/-! ### afterSent -/

@[simp] theorem State.afterSent_straps (s : State) (f : Frame) : (s.afterSent f).straps = s.straps := rfl
@[simp] theorem State.afterSent_table (s : State) (f : Frame) : (s.afterSent f).table = s.table := rfl
@[simp] theorem State.afterSent_update (s : State) (f : Frame) : (s.afterSent f).update = s.update := rfl
@[simp] theorem State.afterSent_sync (s : State) (f : Frame) : (s.afterSent f).sync = s.sync := rfl
@[simp] theorem State.afterSent_peers (s : State) (f : Frame) : (s.afterSent f).peers = s.peers := rfl
@[simp] theorem State.afterSent_port (s : State) (f : Frame) : (s.afterSent f).port = s.port := rfl
@[simp] theorem State.afterSent_clock (s : State) (f : Frame) : (s.afterSent f).clock = s.clock := rfl
@[simp] theorem State.afterSent_pending (s : State) (f : Frame) : (s.afterSent f).pending = s.pending := rfl

/-! ### afterSpoiled -/

@[simp] theorem State.afterSpoiled_straps (s : State) (f : Frame) : (s.afterSpoiled f).straps = s.straps := rfl
@[simp] theorem State.afterSpoiled_table (s : State) (f : Frame) : (s.afterSpoiled f).table = s.table := rfl
@[simp] theorem State.afterSpoiled_update (s : State) (f : Frame) : (s.afterSpoiled f).update = s.update := rfl
@[simp] theorem State.afterSpoiled_sync (s : State) (f : Frame) : (s.afterSpoiled f).sync = s.sync := rfl
@[simp] theorem State.afterSpoiled_peers (s : State) (f : Frame) : (s.afterSpoiled f).peers = s.peers := rfl
@[simp] theorem State.afterSpoiled_port (s : State) (f : Frame) : (s.afterSpoiled f).port = s.port := rfl
@[simp] theorem State.afterSpoiled_clock (s : State) (f : Frame) : (s.afterSpoiled f).clock = s.clock := rfl
@[simp] theorem State.afterSpoiled_pending (s : State) (f : Frame) : (s.afterSpoiled f).pending = s.pending := rfl

/-! ### frameOver -/

@[simp] theorem State.frameOver_straps (s : State) (bad : Bool) : (s.frameOver bad).straps = s.straps := rfl
@[simp] theorem State.frameOver_table (s : State) (bad : Bool) : (s.frameOver bad).table = s.table := rfl
@[simp] theorem State.frameOver_update (s : State) (bad : Bool) : (s.frameOver bad).update = s.update := rfl
@[simp] theorem State.frameOver_sync (s : State) (bad : Bool) : (s.frameOver bad).sync = s.sync := rfl
@[simp] theorem State.frameOver_peers (s : State) (bad : Bool) : (s.frameOver bad).peers = s.peers := rfl
@[simp] theorem State.frameOver_selector (s : State) (bad : Bool) : (s.frameOver bad).selector = s.selector := rfl
@[simp] theorem State.frameOver_port (s : State) (bad : Bool) : (s.frameOver bad).port = s.port := rfl
@[simp] theorem State.frameOver_clock (s : State) (bad : Bool) : (s.frameOver bad).clock = s.clock := rfl
@[simp] theorem State.frameOver_pending (s : State) (bad : Bool) : (s.frameOver bad).pending = s.pending := rfl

* _TASK TO CARRY OUT_
Starting at the line with "(s.afterSpoiled f).clock = s.clock := rfl" and ending at the line with "bad).sync = s.sync := rfl", print each line of the listing above exactly, with no other lines.

* _ANSWER SECTION_
@[simp] theorem State.afterSpoiled_clock (s : State) (f : Frame) : (s.afterSpoiled f).clock = s.clock := rfl
@[simp] theorem State.afterSpoiled_pending (s : State) (f : Frame) : (s.afterSpoiled f).pending = s.pending := rfl

/-! ### frameOver -/

@[simp] theorem State.frameOver_straps (s : State) (bad : Bool) : (s.frameOver bad).straps = s.straps := rfl
@[simp] theorem State.frameOver_table (s : State) (bad : Bool) : (s.frameOver bad).table = s.table := rfl
@[simp] theorem State.frameOver_update (s : State) (bad : Bool) : (s.frameOver bad).update = s.update := rfl
@[simp] theorem State.frameOver_sync (s : State) (bad : Bool) : (s.frameOver bad).sync = s.sync := rfl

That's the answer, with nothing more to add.